[[ SUPPLIED RECORDS, beginning ]]
-- ==== Sys2Proof/Machine/Dispatch.lean ====
section
/-! DEFINITION. The dispatch of a command to its meaning: one arm per constructor. -/

namespace Sys2Proof.Machine
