-- ==== Sys2Proof/Safety.lean ====
section
/-! DEFINITION. The terms in which claims about the block are made: when an operation issues, what it reads, and the forms
its result takes. -/

namespace Sys2Proof

/-- A register field outside the HOST block (0x0_4000 to 0x0_4FFF). -/
abbrev Fld.outsideHost (f : Fld) : Prop := f.off < 0x4000 ∨ 0x5000 ≤ f.off

end Sys2Proof

namespace Sys2Proof.Machine

/-- `t` differs from `s` at most in the HOST registers, the host part of the state and host memory, as after posting events. -/
structure SameButHost (s t : State) : Prop where
  pending : t.pending = s.pending
  latch : t.latch = s.latch
  staged : t.staged = s.staged
  ctr : t.ctr = s.ctr
  dram : t.dram = s.dram
  shm : t.shm = s.shm
  lmem : t.lmem = s.lmem
  dly : t.dly = s.dly
  glz : t.glz = s.glz
  stage : t.stage = s.stage
  prog : t.prog = s.prog
  units : t.units = s.units
  clusters : t.clusters = s.clusters
  regions : t.regions = s.regions
  xbar : t.xbar = s.xbar
  doms : t.doms = s.doms
  mix : t.mix = s.mix
  sched : t.sched = s.sched
  pours : t.pours = s.pours
  time : t.time = s.time
  net : t.net = s.net
  audio : t.audio = s.audio
  wl : t.wl = s.wl
  huba : t.huba = s.huba
  surf : t.surf = s.surf
  store : t.store = s.store
  pwr : t.pwr = s.pwr
  trust : t.trust = s.trust
  pair : t.pair = s.pair
  bist : t.bist = s.bist
  pins : t.pins = s.pins
  get : ∀ f : Fld, f.lo < 32 → f.outsideHost → t.get f = s.get f

/-- The unit of an operation issues it: the unit runs (R186), and the guard reads 1 (R189). -/
abbrev State.issues (s : State) (o : Op) : Prop :=
  (s.unit o.u.val).wait = .run ∧ (s.unit o.u.val).getP o.pred.val = true

/-- The values an operation reads at issue: F[A], b′ and F[D] of an M slot (R237), A[A] and b of slot I (R248). -/
def State.opA (s : State) (o : Op) : Dword := (s.unit o.u.val).getF o.a.val
def State.opB (s : State) (o : Op) : Dword := bPrime o.m.val ((s.unit o.u.val).getF o.b.val)
def State.opD (s : State) (o : Op) : Dword := (s.unit o.u.val).getF o.d.val
def State.intA (s : State) (o : Op) : Word := (s.unit o.u.val).getA o.a.val
def State.intB (s : State) (o : Op) : Word := (s.unit o.u.val).bI o.m.val o.b.val

/-- The state in which only the unit of an operation has changed: to `x`, followed by the end of the operation's bundle
where it is the bundle's last. -/
def State.leaves (s : State) (o : Op) (x : UnitSt) : State := s.setUnit o.u.val (x.after o)

/-- The unit of an operation as the operation finds it, its bundle marked as begun. -/
def State.finds (s : State) (o : Op) : UnitSt := (s.unit o.u.val).opened

/-- One result in flight, visible `lat` cycles after issue (R181). -/
def UnitSt.inFlight (x : UnitSt) (lat : Nat) (d : Dest) (v : Dword) : List Landing :=
  insLanding ⟨x.cyc + lat, d, v, x.cyc⟩ x.flight

/-- The operations of the M slots, of slot I and of slot L with their opcodes (R238, R249, R256); MOVI and LDT stand apart. -/
def mOps (o : Op) : List (Instr × Nat) :=
  [(.fma o, 0x01), (.fms o, 0x02), (.fnma o, 0x03), (.fmul o, 0x04), (.fadd o, 0x05), (.fsub o, 0x06), (.fmin o, 0x07),
   (.fmax o, 0x08), (.fabs o, 0x09), (.fneg o, 0x0A), (.fcmp o, 0x0B), (.fsel o, 0x0C), (.framp o, 0x0D), (.fsat o, 0x0E),
   (.fscrub o, 0x0F), (.fmov o, 0x10), (.fswap o, 0x11), (.fcvt o, 0x12), (.frcp o, 0x18), (.frsq o, 0x19),
   (.fexp2 o, 0x1A), (.flog2 o, 0x1B)]

def iOps (o : Op) : List (Instr × Nat) :=
  [(.add o, 0x01), (.sub o, 0x02), (.adds o, 0x03), (.subs o, 0x04), (.neg o, 0x05), (.negs o, 0x06), (.and o, 0x08),
   (.or o, 0x09), (.xor o, 0x0A), (.not o, 0x0B), (.shl o, 0x10), (.shr o, 0x11), (.sar o, 0x12), (.rol o, 0x13),
   (.mul o, 0x18), (.mulh o, 0x19), (.divs o, 0x1A), (.divu o, 0x1B), (.min o, 0x20), (.max o, 0x21), (.cmp o, 0x22),
   (.amod o, 0x24), (.bitrev o, 0x25)]

def lOps (o : Op) (e : Ecc) : List (Instr × Nat) :=
  [(.ldl32a o e, 0x01), (.ldl32f o e, 0x02), (.ldl64 o e, 0x03), (.stl32a o e, 0x04), (.stl32f o e, 0x05), (.stl64 o, 0x06),
   (.lds32a o, 0x09), (.lds32f o, 0x0A), (.lds64 o, 0x0B), (.sts32a o, 0x0C), (.sts32f o, 0x0D), (.sts64 o, 0x0E),
   (.ldsB256 o, 0x0F), (.ldp o, 0x10), (.movfa o, 0x12), (.movaf o, 0x13)]

/-- How an operation that its encoding places in a slot stops or passes: a word that breaks an item of R179 takes the trap of an
illegal bundle with that item and the slot's code, a guard that reads 0 leaves the end of the bundle alone, and a unit that does not
run issues nothing. -/
def SlotRules (i : Instr) (o : Op) (slot : Nat) (item : Option Nat) : Prop :=
  ∀ s : State,
    ((s.unit o.u.val).wait = .run → ∀ n, item = some n → exec i s = .next (s.faultTrap o.u.val 1 n slot)) ∧
    ((s.unit o.u.val).wait = .run → (s.unit o.u.val).getP o.pred.val = false → item = none →
      exec i s = .next (s.leaves o (s.finds o))) ∧
    ((s.unit o.u.val).wait ≠ .run → exec i s = .next s)

/-- An M-slot operation of opcode `op` whose fields its encoding allows, once issued, gives `f` of each lane of a, b′ and d to F[D]
after `lat` cycles, adds the flags of both lanes to those that join FFLAGS at the end of its bundle, and changes nothing else. -/
def FloatResult (i : Op → Instr) (op lat : Nat) (f : Word → Word → Word → Word × Fp.Flags) : Prop :=
  ∀ (o : Op) (s : State), s.issues o → illegalM (o.word op) = none →
    let x := s.finds o
    let l0 := f (lane0 (s.opA o)) (lane0 (s.opB o)) (lane0 (s.opD o))
    let l1 := f (lane1 (s.opA o)) (lane1 (s.opB o)) (lane1 (s.opD o))
    exec (i o) s = .next (s.leaves o { x with
      fnew := x.fnew ||| (l0.2.or l1.2).bits
      flight := x.inFlight lat (.f (x.phys o.d.val)) (lanes l0.1 l1.1) })

/-- An M-slot operation of opcode `op` without flags: `f` of each lane to F[D] after 4 cycles, and nothing else changes. -/
def FloatMove (i : Op → Instr) (op : Nat) (f : Word → Word → Word → Word) : Prop :=
  ∀ (o : Op) (s : State), s.issues o → illegalM (o.word op) = none →
    let x := s.finds o
    exec (i o) s = .next (s.leaves o { x with
      flight := x.inFlight 4 (.f (x.phys o.d.val))
        (lanes (f (lane0 (s.opA o)) (lane0 (s.opB o)) (lane0 (s.opD o)))
          (f (lane1 (s.opA o)) (lane1 (s.opB o)) (lane1 (s.opD o)))) })

/-- An I-slot operation of opcode `op` whose fields its encoding allows, once issued, gives `r` of a and b to A[D] after `lat`
cycles, sets V where `v` says, and changes nothing else. -/
def IntegerResult (i : Op → Instr) (op lat : Nat) (r : Word → Word → Word) (v : Word → Word → Prop) : Prop :=
  ∀ (o : Op) (s : State), s.issues o → illegalI (o.word op) = none →
    let x := s.finds o
    ∃ g : BitVec 3, (v (s.intA o) (s.intB o) → g = x.iflags ||| 1) ∧ (¬v (s.intA o) (s.intB o) → g = x.iflags) ∧
      exec (i o) s = .next (s.leaves o { x with
        iflags := g
        flight := x.inFlight lat (.a (o.d.val % 32)) (lanes (r (s.intA o) (s.intB o)) 0) })

/-- Registers and memories are in their canonical form: keys strictly rise, and nothing is listed that reads as an unlisted
key does. -/
structure State.Canonical (s : State) : Prop where
  regs : Tab.wf 0 s.regs = true
  dram : s.dram.wf = true
  shm : s.shm.wf = true
  lmem : s.lmem.wf = true
  dly : s.dly.wf = true
  glz : s.glz.wf = true
  stage : s.stage.wf = true
  hostMem : s.hostMem.wf = true

/-- A message of the partner on which the engine acts: authentic, of its pair, with its settings, and the first copy. -/
abbrev State.toldBy (s : State) (m : PairMsg) : Prop :=
  s.accepts m = true ∧ s.fromPartner m = true ∧ s.agrees m = true ∧
    (s.bit Reg.PAIR_CFG_NETBACK = false ∨ s.pair.seen.contains m = false)

/-- A message of another member's pair, for which the engine is the witness. -/
abbrev State.askedBy (s : State) (m : PairMsg) : Prop :=
  s.fromPartner m = false ∧ s.accepts m = true ∧ m.origin ≠ s.devnum ∧ m.pair ≠ s.devnum

/-- A command has finished since `s`: one completion more waits, and no other. -/
def Completed (s t : State) (h : CmdHdr) (op : Nat) (st : Status) (detail si result : Nat) : Prop :=
  t.host.done = s.host.done ++ [⟨h, op, st, detail, si, result, false⟩]

end Sys2Proof.Machine
end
[[ SUPPLIED RECORDS, end ]]
## YOUR OBJECTIVE
In the records above, the line with "audio : t.audio = s.audio" marks the start and the line with "(s.unit o.u.val).wait = .run ∧" marks the end; copy that stretch exactly, both lines included, and nothing else.

## REPLY TO THE TASK
  audio : t.audio = s.audio
  wl : t.wl = s.wl
  huba : t.huba = s.huba
  surf : t.surf = s.surf
  store : t.store = s.store
  pwr : t.pwr = s.pwr
  trust : t.trust = s.trust
  pair : t.pair = s.pair
  bist : t.bist = s.bist
  pins : t.pins = s.pins
  get : ∀ f : Fld, f.lo < 32 → f.outsideHost → t.get f = s.get f

/-- The unit of an operation issues it: the unit runs (R186), and the guard reads 1 (R189). -/
abbrev State.issues (s : State) (o : Op) : Prop :=
  (s.unit o.u.val).wait = .run ∧ (s.unit o.u.val).getP o.pred.val = true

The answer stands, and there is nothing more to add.